July 06 2010

July 6, 2010

Paco Fabián
(202) 785-1670

Federal action essential to assert authority and protect civil rights

Washington, DC—Today, the Department of Justice (DOJ) filed a lawsuit intended to block the implementation of SB 1070, a law recently signed by Governor Jan Brewer (R–AZ) of Arizona. The law, widely criticized by civil rights groups, essentially codifies racial profiling and requires local law enforcement to enforce immigration laws that fall under federal jurisdiction.

“SB 1070 has brought national attention to the immigration crisis, but there are more politics than policy solutions behind this law. It shamefully preys on legitimate frustration with the broken immigration system, and while it cannot fix that problem, it will throw the door wide open to racial profiling” said Janet Murguía, President and CEO of NCLR (National Council of La Raza), the largest national Latino civil rights and advocacy organization in the United States. “As a nation, we cannot have each state decide how to implement immigration laws. The Department of Justice is taking an essential step to maintain federal authority over immigration controls and enforcement, and we hope that the courts will make the right call.”

The proposed law requires state, county, and municipal employees to ascertain the immigration status of a person if there is “reasonable suspicion” that the person is unlawfully present in the U.S. It also subjects local governments and their personnel to lawsuits by any resident who feels that the new law is not being enforced sufficiently. (For a complete summary of the bill by the American Civil Liberties Union of Arizona, click here.)
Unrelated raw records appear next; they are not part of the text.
-- ## emit

@[simp] theorem emit_pending (s : State) (e : Emission) : (emit s e).pending = s.pending := rfl
@[simp] theorem emit_fresh (s : State) (e : Emission) : (emit s e).fresh = s.fresh := rfl
@[simp] theorem emit_regs (s : State) (e : Emission) : (emit s e).regs = s.regs := rfl
@[simp] theorem emit_shadow (s : State) (e : Emission) : (emit s e).shadow = s.shadow := rfl
@[simp] theorem emit_time (s : State) (e : Emission) : (emit s e).time = s.time := rfl
@[simp] theorem emit_spec (s : State) (e : Emission) : (emit s e).spec = s.spec := rfl
@[simp] theorem emit_hci (s : State) (e : Emission) : (emit s e).hci = s.hci := rfl
@[simp] theorem emit_oxvan (s : State) (e : Emission) : (emit s e).oxvan = s.oxvan := rfl
@[simp] theorem emit_mac0 (s : State) (e : Emission) : (emit s e).mac0 = s.mac0 := rfl
@[simp] theorem emit_mac1 (s : State) (e : Emission) : (emit s e).mac1 = s.mac1 := rfl
@[simp] theorem emit_mgmt (s : State) (e : Emission) : (emit s e).mgmt = s.mgmt := rfl
@[simp] theorem emit_media (s : State) (e : Emission) : (emit s e).media = s.media := rfl
@[simp] theorem emit_units (s : State) (e : Emission) : (emit s e).units = s.units := rfl
@[simp] theorem emit_sched (s : State) (e : Emission) : (emit s e).sched = s.sched := rfl
@[simp] theorem emit_dma (s : State) (e : Emission) : (emit s e).dma = s.dma := rfl
@[simp] theorem emit_memory (s : State) (e : Emission) : (emit s e).memory = s.memory := rfl
@[simp] theorem emit_grn (s : State) (e : Emission) : (emit s e).grn = s.grn := rfl
@[simp] theorem emit_err (s : State) (e : Emission) : (emit s e).err = s.err := rfl
@[simp] theorem emit_power (s : State) (e : Emission) : (emit s e).power = s.power := rfl
@[simp] theorem emit_sec (s : State) (e : Emission) : (emit s e).sec = s.sec := rfl
@[simp] theorem emit_mram (s : State) (e : Emission) : (emit s e).mram = s.mram := rfl

-- ## emits

@[simp] theorem emits_pending (s : State) (es : List Emission) : (emits s es).pending = s.pending := rfl
@[simp] theorem emits_fresh (s : State) (es : List Emission) : (emits s es).fresh = s.fresh := rfl
@[simp] theorem emits_regs (s : State) (es : List Emission) : (emits s es).regs = s.regs := rfl
@[simp] theorem emits_shadow (s : State) (es : List Emission) : (emits s es).shadow = s.shadow := rfl
@[simp] theorem emits_time (s : State) (es : List Emission) : (emits s es).time = s.time := rfl
@[simp] theorem emits_spec (s : State) (es : List Emission) : (emits s es).spec = s.spec := rfl
@[simp] theorem emits_hci (s : State) (es : List Emission) : (emits s es).hci = s.hci := rfl
@[simp] theorem emits_oxvan (s : State) (es : List Emission) : (emits s es).oxvan = s.oxvan := rfl
@[simp] theorem emits_mac0 (s : State) (es : List Emission) : (emits s es).mac0 = s.mac0 := rfl
@[simp] theorem emits_mac1 (s : State) (es : List Emission) : (emits s es).mac1 = s.mac1 := rfl
@[simp] theorem emits_mgmt (s : State) (es : List Emission) : (emits s es).mgmt = s.mgmt := rfl
@[simp] theorem emits_media (s : State) (es : List Emission) : (emits s es).media = s.media := rfl
@[simp] theorem emits_units (s : State) (es : List Emission) : (emits s es).units = s.units := rfl
@[simp] theorem emits_sched (s : State) (es : List Emission) : (emits s es).sched = s.sched := rfl
@[simp] theorem emits_dma (s : State) (es : List Emission) : (emits s es).dma = s.dma := rfl
@[simp] theorem emits_memory (s : State) (es : List Emission) : (emits s es).memory = s.memory := rfl
@[simp] theorem emits_grn (s : State) (es : List Emission) : (emits s es).grn = s.grn := rfl
@[simp] theorem emits_err (s : State) (es : List Emission) : (emits s es).err = s.err := rfl
@[simp] theorem emits_power (s : State) (es : List Emission) : (emits s es).power = s.power := rfl
@[simp] theorem emits_sec (s : State) (es : List Emission) : (emits s es).sec = s.sec := rfl
@[simp] theorem emits_mram (s : State) (es : List Emission) : (emits s es).mram = s.mram := rfl

-- ## nextFree

@[simp] theorem nextFree_pending (s : State) : (nextFree s).pending = s.pending := rfl
@[simp] theorem nextFree_out (s : State) : (nextFree s).out = s.out := rfl
@[simp] theorem nextFree_regs (s : State) : (nextFree s).regs = s.regs := rfl
@[simp] theorem nextFree_shadow (s : State) : (nextFree s).shadow = s.shadow := rfl
@[simp] theorem nextFree_time (s : State) : (nextFree s).time = s.time := rfl
@[simp] theorem nextFree_spec (s : State) : (nextFree s).spec = s.spec := rfl
@[simp] theorem nextFree_hci (s : State) : (nextFree s).hci = s.hci := rfl
@[simp] theorem nextFree_oxvan (s : State) : (nextFree s).oxvan = s.oxvan := rfl
@[simp] theorem nextFree_mac0 (s : State) : (nextFree s).mac0 = s.mac0 := rfl
@[simp] theorem nextFree_mac1 (s : State) : (nextFree s).mac1 = s.mac1 := rfl
@[simp] theorem nextFree_mgmt (s : State) : (nextFree s).mgmt = s.mgmt := rfl
@[simp] theorem nextFree_media (s : State) : (nextFree s).media = s.media := rfl
@[simp] theorem nextFree_units (s : State) : (nextFree s).units = s.units := rfl
@[simp] theorem nextFree_sched (s : State) : (nextFree s).sched = s.sched := rfl
@[simp] theorem nextFree_dma (s : State) : (nextFree s).dma = s.dma := rfl
@[simp] theorem nextFree_memory (s : State) : (nextFree s).memory = s.memory := rfl
@[simp] theorem nextFree_grn (s : State) : (nextFree s).grn = s.grn := rfl
@[simp] theorem nextFree_err (s : State) : (nextFree s).err = s.err := rfl
@[simp] theorem nextFree_power (s : State) : (nextFree s).power = s.power := rfl
@[simp] theorem nextFree_sec (s : State) : (nextFree s).sec = s.sec := rfl
@[simp] theorem nextFree_mram (s : State) : (nextFree s).mram = s.mram := rfl

-- ## setRaw

@[simp] theorem setRaw_pending (s : State) (o : Nat) (v : Word) : (setRaw s o v).pending = s.pending := rfl
@[simp] theorem setRaw_out (s : State) (o : Nat) (v : Word) : (setRaw s o v).out = s.out := rfl
@[simp] theorem setRaw_fresh (s : State) (o : Nat) (v : Word) : (setRaw s o v).fresh = s.fresh := rfl
@[simp] theorem setRaw_shadow (s : State) (o : Nat) (v : Word) : (setRaw s o v).shadow = s.shadow := rfl
@[simp] theorem setRaw_time (s : State) (o : Nat) (v : Word) : (setRaw s o v).time = s.time := rfl
@[simp] theorem setRaw_spec (s : State) (o : Nat) (v : Word) : (setRaw s o v).spec = s.spec := rfl
@[simp] theorem setRaw_hci (s : State) (o : Nat) (v : Word) : (setRaw s o v).hci = s.hci := rfl
@[simp] theorem setRaw_oxvan (s : State) (o : Nat) (v : Word) : (setRaw s o v).oxvan = s.oxvan := rfl
@[simp] theorem setRaw_mac0 (s : State) (o : Nat) (v : Word) : (setRaw s o v).mac0 = s.mac0 := rfl
@[simp] theorem setRaw_mac1 (s : State) (o : Nat) (v : Word) : (setRaw s o v).mac1 = s.mac1 := rfl
@[simp] theorem setRaw_mgmt (s : State) (o : Nat) (v : Word) : (setRaw s o v).mgmt = s.mgmt := rfl
@[simp] theorem setRaw_media (s : State) (o : Nat) (v : Word) : (setRaw s o v).media = s.media := rfl
@[simp] theorem setRaw_units (s : State) (o : Nat) (v : Word) : (setRaw s o v).units = s.units := rfl
@[simp] theorem setRaw_sched (s : State) (o : Nat) (v : Word) : (setRaw s o v).sched = s.sched := rfl
@[simp] theorem setRaw_dma (s : State) (o : Nat) (v : Word) : (setRaw s o v).dma = s.dma := rfl
@[simp] theorem setRaw_memory (s : State) (o : Nat) (v : Word) : (setRaw s o v).memory = s.memory := rfl
@[simp] theorem setRaw_grn (s : State) (o : Nat) (v : Word) : (setRaw s o v).grn = s.grn := rfl
@[simp] theorem setRaw_err (s : State) (o : Nat) (v : Word) : (setRaw s o v).err = s.err := rfl
@[simp] theorem setRaw_power (s : State) (o : Nat) (v : Word) : (setRaw s o v).power = s.power := rfl
@[simp] theorem setRaw_sec (s : State) (o : Nat) (v : Word) : (setRaw s o v).sec = s.sec := rfl
@[simp] theorem setRaw_mram (s : State) (o : Nat) (v : Word) : (setRaw s o v).mram = s.mram := rfl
According to the DOJ complaint:

“In this action, the United States seeks to declare invalid and preliminarily and permanently enjoin the enforcement of S.B. 1070, as amended and enacted by the State of Arizona, because S.B. 1070 is preempted by federal law and therefore violates the Supremacy Clause of the United States Constitution.
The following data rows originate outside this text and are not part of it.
protected theorem Keeps.servePending {ch n} : Keeps s₀ (servePending s ch n) := by
  induction n generalizing s with
  | zero => exact h
  | succ n ih =>
    refine .ite h (.ite ?_ (.ite (ih h.setChan.startProg) h))
    split
    · exact .ite (ih h.setChan.takeRequest) h
    · exact ih h.setChan.takeRequest

protected theorem Keeps.closeXfer {id x status cancelled} : Keeps s₀ (closeXfer s id x status cancelled) :=
  .ite h.update.updChan.bumpC.completeWhere (.ite h.update.updChan.bumpC h.update.updChan.bumpC.postEvent)

protected theorem Keeps.abortXfers : Keeps s₀ (abortXfers s) := h.update.foldl fun _ _ h1 => h1.closeXfer

protected theorem Keeps.endXfer {id status cancelled} : Keeps s₀ (endXfer s id status cancelled) := by
  unfold Machine.endXfer
  split
  · exact h
  · exact (((Keeps.ite (h.closeXfer.foldl fun _ _ h1 => h1.fireTrigger) h.closeXfer).servePending).reachHead).settle

protected theorem Keeps.execDmaSubmit {c} : Answers s₀ (execDmaSubmit c s) :=
  .next (h.runRing fun h1 => h1.guarded h1.update.setXfer.updChan.reachHead)

protected theorem Keeps.startHead {k} : Keeps s₀ (startHead s k) := by
  unfold Machine.startHead
  split
  · exact h
  · exact .ite h.setXfer.grantLines.reachHead.settle h

protected theorem Keeps.execDmaTransferStart {ch} : Answers s₀ (execDmaTransferStart ch s) := .next h.startHead

protected theorem Keeps.failPoisoned {id u} : Keeps s₀ (failPoisoned s id u) := h.uncorrectable.endXfer

protected theorem Keeps.finishXfer {id} : Keeps s₀ (finishXfer s id) := by
  unfold Machine.finishXfer
  split
  · exact h
  · exact .ite h.endXfer h

protected theorem Keeps.stopped {id} : Keeps s₀ (stopped s id) := by
  unfold Machine.stopped
  split
  · exact h
  · split
    · exact h.finishXfer
    · refine .ite h ?_
      refine .ite h.reachPages ?_
      split
      · exact h.failPoisoned
      · exact h

protected theorem Keeps.execDmaTransferDone {id host} : Answers s₀ (execDmaTransferDone id host s) := by
  refine .next ?_
  split
  · exact h
  · refine .ite h ?_
    refine .ite ?_ (.ite h h.serveXfer.stopped)
    split
    · exact .ite h h.setXfer.serveXfer.stopped
    · exact h.endXfer
    · exact h.endXfer

protected theorem Keeps.freeBytes {n} : Keeps s₀ (freeBytes s n).1 := by
  induction n generalizing s with
  | zero => exact h
  | succ n ih => exact ih h.nextFree

protected theorem Keeps.movePrefix {id n} : Keeps s₀ (movePrefix s id n) := by
  unfold Machine.movePrefix
  split
  · exact h
  · exact ((Keeps.ite_fst h.freeBytes h).setXfer).moveBytes

protected theorem Keeps.execDmaTransferError {id cause written} :
    Answers s₀ (execDmaTransferError id cause written s) := by
  refine .next ?_
  split
  · exact h
  · refine .ite h ?_
    refine Keeps.endXfer ?_
    split
    · exact h.movePrefix.uncorrectable
    · exact h.movePrefix

protected theorem Keeps.cancelXfer {id x} : Keeps s₀ (cancelXfer s id x) := .ite h.endXfer h.nextFree.movePrefix.endXfer

protected theorem Keeps.execDmaCancel {c} : Answers s₀ (execDmaCancel c s) :=
  .next (h.runRing fun h1 => h1.guarded (h1.foldl fun _ _ h2 => h2.cancelXfer))

protected theorem Keeps.execDmaQuery {c} : Answers s₀ (execDmaQuery c s) := .next (h.runRing fun h1 => h1.guarded h1)

protected theorem Keeps.armChannel {ch} : Keeps s₀ (armChannel s ch) := h.setChan

protected theorem Keeps.fireArm {k} : Keeps s₀ (fireArm s k) := by
  unfold Machine.fireArm
  split
  · exact h
  · exact .ite h.updChan.fireTrigger.settle h

protected theorem Keeps.dmaCommitWrite {ch} : Keeps s₀ (dmaCommitWrite s ch).1 := by
  unfold Machine.dmaCommitWrite
  generalize commitResult s ch = r
  have fired : Keeps s₀ (if r = 1 then fireArm s ch else s) := .ite h.fireArm h
  dsimp only
  generalize (if r = 1 then fireArm s ch else s) = t at fired ⊢
  have stored : Keeps s₀ ((setRegs ch).foldl (fun u o => setRaw u o (pendVal u o))
      (setRaw t oDmaChCommitStatus (word (r * 2 ^ 8 + ch)))) := fired.setRaw.foldl fun _ _ ht => ht.setRaw
  generalize List.foldl _ _ _ = u at stored ⊢
  refine .ite_fst (.pair fired.setRaw) (.pair ?_)
  exact .ite (.ite stored.update.updChan.updChan.armChannel stored.update.updChan.updChan) stored.update.updChan

protected theorem Keeps.execDmaChCommit {ch} : Answers s₀ (execDmaChCommit ch s) := .next (h.setupItem h.dmaCommitWrite)

protected theorem Keeps.dmaCfgWrite {ch v} : Keeps s₀ (dmaCfgWrite s ch v).1 :=
  .ite_fst (.pair h) (.ite_fst (.pair (.ite h.setRaw.armChannel h.setRaw)) (.ite_fst (.pair h.setRaw.updChan) (
      .pair h.setRaw)))

protected theorem Keeps.execDmaChannelEnable {ch v} : Answers s₀ (execDmaChannelEnable ch v s) :=
  .next (h.setupItem h.dmaCfgWrite)

protected theorem Keeps.execDmaArmTrigger {ch} : Answers s₀ (execDmaArmTrigger ch s) := .next h.fireArm

protected theorem Keeps.channelRequest {ch} : Keeps s₀ (channelRequest s ch) :=
  .ite h.takeRequest (.ite h.dmaOverrun h.setChan)

protected theorem Keeps.execDmaRequest {src obj} : Answers s₀ (execDmaRequest src obj s) :=
  .next (.ite ((h.foldl fun _ _ h1 => h1.channelRequest).settle) h)

protected theorem Keeps.takeHeld {ch n} : Keeps s₀ (takeHeld s ch n) := by
  induction n generalizing s with
  | zero => exact h
  | succ n ih => exact ih h.takeRequest

protected theorem Keeps.openWindow {k} : Keeps s₀ (openWindow s k) := by
  unfold Machine.openWindow
  dsimp only
  split
  · exact h
  · exact .ite h.setChan.takeHeld.settle h

protected theorem Keeps.execDmaWindowOpen {ch} : Answers s₀ (execDmaWindowOpen ch s) := .next h.openWindow

protected theorem Keeps.closeWindow {k} : Keeps s₀ (closeWindow s k) := by
  unfold Machine.closeWindow
  dsimp only
  split
  · exact h
  · refine .ite ?_ h
    refine Keeps.settle ?_
    split
    · exact .ite h.setChan.endXfer h.setChan
    · exact h.setChan

protected theorem Keeps.execDmaWindowClose {ch} : Answers s₀ (execDmaWindowClose ch s) := .next h.closeWindow

protected theorem Keeps.sendAck {dst kind seq status record} : Keeps s₀ (sendAck s dst kind seq status record) :=
    h.grnSend

-- ## Bridge time

protected theorem Keeps.timeEvent {kind port w1 rest n} : Keeps s₀ (timeEvent s kind port w1 rest n) := by
  induction n with
  | zero => exact h
  | succ n ih =>
    rw [timeEvent]
    dsimp only
    split
    · exact ih
    · exact .ite ih (.ite ih.postOrDrop ih.postRec)

/-- A new INCR keeps the range of R49 when it lies in it. -/
protected theorem Keeps.setIncr {v} (hv : IncrOk v.toNat) : Keeps s₀ (setIncr s v) := by
  have stepped : Keeps s₀ { noteTime s with time := s.time.reanchor v } := ⟨h.pending_eq, fun _ => hv, h.mem⟩
  exact (Keeps.ite (stepped.update) stepped).timeEvent

protected theorem Keeps.tbIncrWrite {v} : Keeps s₀ (tbIncrWrite s v).1 := by
  cases hbad : incrBad v with
  | true =>
    rw [tbIncrWrite, if_pos hbad]
    exact h
  | false =>
    have hv : IncrOk v.toNat := (incrBad_eq_false_iff v).mp hbad
    cases hcmd : (thisCycle s).incrCmd with
    | true =>
      rw [tbIncrWrite_of_incrCmd hv hcmd]
      exact .pair h.timeEvent
    | false =>
      rw [tbIncrWrite_of_incrOk hv hcmd]
      exact .pair (h.setIncr hv)

protected theorem Keeps.cmdSetIncr {v} (hv : IncrOk v.toNat) : Keeps s₀ (cmdSetIncr s v) :=
  (h.setIncr hv).update

protected theorem Keeps.concedePassed {e} : Keeps s₀ (concedePassed s e) := by
  unfold Machine.concedePassed
  split
  · exact h
  · split
    · exact h.resolvePrefetch
    · exact h.concedeLater
    · exact h.resolveEntry
    · exact h

protected theorem Keeps.fireOneShot {e} : Keeps s₀ (fireOneShot s e) := by
  unfold Machine.fireOneShot
  split
  · exact h.concedePassed
  · exact h.bumpF.tryReady
  · exact h.canvasDeadline
  · exact .ite h.encDeadline h
  · exact h.bumpF.startHead
  · exact h.bumpF.fireArm
  · exact h.bumpF.openWindow
  · exact h.bumpF.closeWindow
  · exact h.gateChange

protected theorem Keeps.moveMixes {new} : Keeps s₀ (moveMixes s new).1 := by
  refine Keeps.foldl_fst (fun a p ha => ?_) h
  dsimp only
  split
  · exact ha
  · exact ha.setMix

protected theorem Keeps.moveArms {new} : Keeps s₀ (moveArms s new).1 := by
  refine Keeps.foldl_fst (fun a p ha => ?_) h
  dsimp only
  split
  · exact ha
  · split
    · exact ha
    · exact .ite ha.setChan.fireArm ha.setChan

protected theorem Keeps.movePort {port old new} : Keeps s₀ (movePort s port old new).1 := by
  unfold Machine.movePort
  dsimp only
  split
  · exact h
  · exact h.setMac

protected theorem Keeps.moveBefore {port new} : Keeps s₀ (moveBefore s port new).1 := by
  unfold Machine.moveBefore
  split
  · exact .ite_fst h.setMac h
  · exact h

protected theorem Keeps.ppsRise {sec} : Keeps s₀ (ppsRise s sec) := by
  unfold Machine.ppsRise
  dsimp only
  exact h.update.emit

protected theorem Keeps.ppsLow : Keeps s₀ (ppsLow s) := by
  unfold Machine.ppsLow
  dsimp only
  exact .ite h.update.emit h

protected theorem Keeps.ppsArm : Keeps s₀ (ppsArm s) := h.update

protected theorem Keeps.movePps {new} : Keeps s₀ (movePps s new).1 := by
  unfold Machine.movePps
  dsimp only
  split
  · exact h
  · exact .ite_fst h h.ppsRise

protected theorem Keeps.stepForward {old} : Keeps s₀ (stepForward s old).1 := by
  unfold Machine.stepForward
  extract_lets new es b0 b1 fired s1 late m a g0 g1 p skipped started s2
  have hfired : Keeps s₀ fired := h.moveBefore.moveBefore.foldl fun _ _ ht => ht.fireOneShot
  have h2 : Keeps s₀ s2 := hfired.askWoken.moveMixes.moveArms.movePort.movePort.movePps.lateEvents
  exact .pair (Keeps.ite h2 h2.bumpF.raiseBit).settle

protected theorem Keeps.applyStep {sec frac} : Keeps s₀ (applyStep s sec frac).1 := by
  unfold Machine.applyStep
  extract_lets amount old noted s0 s1 r
  have h0 : Keeps s₀ s0 := h.noteTime.update
  have h1 : Keeps s₀ s1 := .ite h0 h0.ppsArm
  have hr : Keeps s₀ r.1 := .ite_fst h1.stepForward h1
  exact .pair hr.timeEvent

protected theorem Keeps.cmdStep {sec frac} : Keeps s₀ (cmdStep s sec frac).1 := h.applyStep.update

protected theorem Keeps.snapWrite : Keeps s₀ (snapWrite s) := h.setRaw.setRaw

protected theorem Keeps.stepGoWrite {force snap} : Keeps s₀ (stepGoWrite s force snap).1 := by
  unfold Machine.stepGoWrite
  dsimp only
  exact .ite_fst h (.ite h.applyStep.snapWrite h.applyStep)

protected theorem Keeps.execTimeRead {c} : Answers s₀ (execTimeRead c s) := .next (h.runRing fun h1 => h1.guarded h1)

protected theorem Keeps.execTimeSetIncr {c} : Answers s₀ (execTimeSetIncr c s) := by
  refine .next (h.runRing fun {t} ht => ?_)
  by_cases hv : IncrOk c.w1.toNat
  · exact ht.guarded (ht.cmdSetIncr hv)
  · have hbad : firstFail [(incrBad c.w1, 0x130)] = some 0x130 := by rw [incrBad_of_not_incrOk hv]; rfl
    unfold Machine.guarded
    rw [firstFail, hbad]
    cases reservedBad c 0 [full]
    · exact ht
    · exact ht

protected theorem Keeps.execTimeStep {c} : Answers s₀ (execTimeStep c s) :=
  .next (h.runRing fun h1 => h1.guarded h1.cmdStep)

protected theorem Keeps.execTimeSubscribe {c} : Answers s₀ (execTimeSubscribe c s) :=
  .next (h.runRing fun h1 => h1.guarded h1.setSlot)

protected theorem Keeps.execTimePathAck {c} : Answers s₀ (execTimePathAck c s) :=
  .next (h.runRing fun h1 => h1.guarded (.ite h1.setF h1))

protected theorem Keeps.execStepGo {force snap} : Answers s₀ (execStepGo force snap s) :=
    .next (h.setupItem h.stepGoWrite)

protected theorem Keeps.execSnap : Answers s₀ (execSnap s) := .next (h.setupItem h.snapWrite)

protected theorem Keeps.execTbIncrWrite {v} : Answers s₀ (execTbIncrWrite v s) := .next (h.setupItem h.tbIncrWrite)

protected theorem Keeps.setPtpState {port st} : Keeps s₀ (setPtpState s port st) := h.setPtp.update

protected theorem Keeps.ptpPortWrite {port v} : Keeps s₀ (ptpPortWrite s port v).1 :=
    .ite_fst h h.setRaw.setPtpState.setPtp

protected theorem Keeps.execPtpPortWrite {port v} : Answers s₀ (execPtpPortWrite port v s) :=
  .next (h.setupItem h.ptpPortWrite)

protected theorem Keeps.ptpDrop {port} : Keeps s₀ (ptpDrop s port) := .ite h.setPtp h

protected theorem Keeps.offsetSample {port rx origin correction} :
    Keeps s₀ (offsetSample s port rx origin correction) :=
  h.setPtp.timeEvent.setPtpState

protected theorem Keeps.execPtpSync {port domain seq twoStep origin correction} :
    Answers s₀ (execPtpSync port domain seq twoStep origin correction s) :=
  .next (.ite h.ptpDrop (.ite h (.ite h.setPtp h.offsetSample)))

protected theorem Keeps.execPtpFollowUp {port id origin correction} :
    Answers s₀ (execPtpFollowUp port id origin correction s) := by
  refine .next ?_
  dsimp only
  refine .ite h.ptpDrop ?_
  split
  · exact h
  · exact h.setPtp.offsetSample

protected theorem Keeps.pathDelay {port m} : Keeps s₀ (pathDelay s port m) :=
  .ite h.setPtp (.ite (.ite h.setPtp.raiseBit.timeEvent h.setPtp) h.setPtp)

protected theorem Keeps.execPtpDelayResp {port id m} : Answers s₀ (execPtpDelayResp port id m s) := by
  refine .next ?_
  dsimp only
  refine .ite h.ptpDrop ?_
  split
  · exact h
  · refine .ite h ?_
    split
    · exact h.setPtp.pathDelay
    · exact h.setPtp

protected theorem Keeps.execPtpAnnounce {port domain clockIdentity state} :
    Answers s₀ (execPtpAnnounce port domain clockIdentity state s) := by
  unfold Machine.execPtpAnnounce
  refine .next (.ite h.ptpDrop ?_)
  extract_lets p st found own s1 q s2
  have h1 : Keeps s₀ s1 := h.setPtp.setPtpState
  have h2 : Keeps s₀ s2 := .ite h1.setPtp h1
  exact .ite h2.timeEvent h2

protected theorem Keeps.execAnnounceTimeout {port} : Answers s₀ (execAnnounceTimeout port s) :=
  .next (.ite h (.ite h.setPtp.setPtpState.timeEvent h.setPtp.setPtpState))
“In our constitutional system, the federal government has preeminent authority to regulate immigration matters. This authority derives from the United States Constitution and numerous acts of Congress. The nation’s immigration laws reflect a careful and considered balance of national law enforcement, foreign relations, and humanitarian interests. Congress has assigned to the United States Department of Homeland Security, Department of Justice, and Department of State, along with other federal agencies, the task of enforcing and administering these immigration-related laws. In administering these laws, the federal agencies balance the complex – and often competing – objectives that animate federal immigration law and policy.
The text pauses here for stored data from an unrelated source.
-- ==== Sys2Proof/Machine/Operands.lean ====
section
/-!
DEFINITION. The operand forms of 30_encoding R95: registers, immediates and addresses zero-extended (R94), the one data
addressing mode `I + k` with its range check (42_index_memory R194, R195), the glyph address, the BCD digits, the key number.
-/

namespace Sys2Proof.Machine

/-- `zext_16(nnn)` (R94). -/
def addrOperand (nnn : Addr12) : Word := nnn.setWidth 16

/-- `zext_16(V[x])` (R94). -/
def zextByte (b : Byte) : Word := b.setWidth 16

/-- `u8(e)` (00_scope R10). -/
def u8 (n : Nat) : Byte := BitVec.ofNat 8 n

/-- `InRange(kmax)` (R194): all offsets 0..kmax from `I` are below `MEM_SIZE`. -/
def State.inRange (s : State) (kmax : Nat) : Bool := decide (s.i.toNat + kmax < memSize)

/-- `Check(kmax)` of R194 raises. -/
def State.accessFaults (s : State) (kmax : Nat) : Bool :=
  match s.cfg.addrPolicy with
  | .fault => !s.inRange kmax
  | .wrap => false

/-- `Access(k)` of R194: `I + k`, computed without wrap, taken mod `MEM_SIZE` under `WRAP` (R64). -/
def State.access (s : State) (k : Nat) : Nat :=
  match s.cfg.addrPolicy with
  | .fault => s.i.toNat + k
  | .wrap => (s.i.toNat + k) % memSize

/-- `MemRead(Access(k), 1)`. -/
def State.dataByte (s : State) (k : Nat) : Byte := Memory.read s.mem (s.access k)

/-- An instruction with data addresses `Access(0)..Access(kmax)`: `Check(kmax)` before any write (R194), else the effect. -/
def State.guarded (s : State) (kmax : Nat) (op : Word) (effect : State) : Host.Outcome State Fault Refusal :=
  if s.accessFaults kmax then .next (s.raise .memoryOutOfRange (some op)) else .next effect

/-- The three decimal digits of a byte, hundreds first (R193). -/
def bcdDigits (v : Byte) : List Byte := [u8 (v.toNat / 100), u8 (v.toNat / 10 % 10), u8 (v.toNat % 10)]

/-- Bytes to be stored at `Access(k)`, `Access(k+1)`, ... -/
def State.cellsFrom (s : State) (k : Nat) : List Byte → List Host.Cell
  | [] => []
  | b :: bs => (s.access k, b) :: s.cellsFrom (k + 1) bs

/-- `V[0], ..., V[x]` (R196). -/
def State.regsUpTo (s : State) (x : RegNum) : List Byte :=
  (List.range (x.toNat + 1)).map (fun k => s.reg (BitVec.ofNat 4 k))

/-- `for k in 0..x: V[k] <- MemRead(Access(k), 1)` (R197). -/
def State.loadRegs (s : State) (x : RegNum) : State :=
  { s with v := Vector.ofFn (fun k => if k.val ≤ x.toNat then s.dataByte k.val else s.v[k]) }

/-- `5 * V[x]`, the address of a glyph of the small font, not masked (R192, decision D37). -/
def glyphAddress (b : Byte) : Word := BitVec.ofNat 16 (5 * b.toNat)

/-- `KEYS[k]` (R11, R27). -/
def State.keyPressed (s : State) (k : Nat) : Bool := s.keys.getLsbD k

end Sys2Proof.Machine
end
Although states may exercise their police power in a manner that has an incidental or indirect effect on aliens, a state may not establish its own immigration policy or enforce state laws in a manner that interferes with the federal immigration laws. The Constitution and the federal immigration laws do not permit the development of a patchwork of state and local immigration policies throughout the country.”

“SB 1070 would make Latinos in Arizona suspects in their own communities—even though the vast majority of them are native-born U.S. citizens and legal residents. Just as it is essential for DOJ to intervene in Arizona, it is imperative that Congress and the Obama administration once and for all deliver comprehensive immigration reform to the nation,” continued Murguía. “As other states consider legislation similar to SB 1070, the question is clear: Will Congress present real solutions, or will they allow immigration to be used for cheap political points and our civil rights to be trampled? We hope the two senators from Arizona rejoin the reform effort and put these misguided assaults in check.”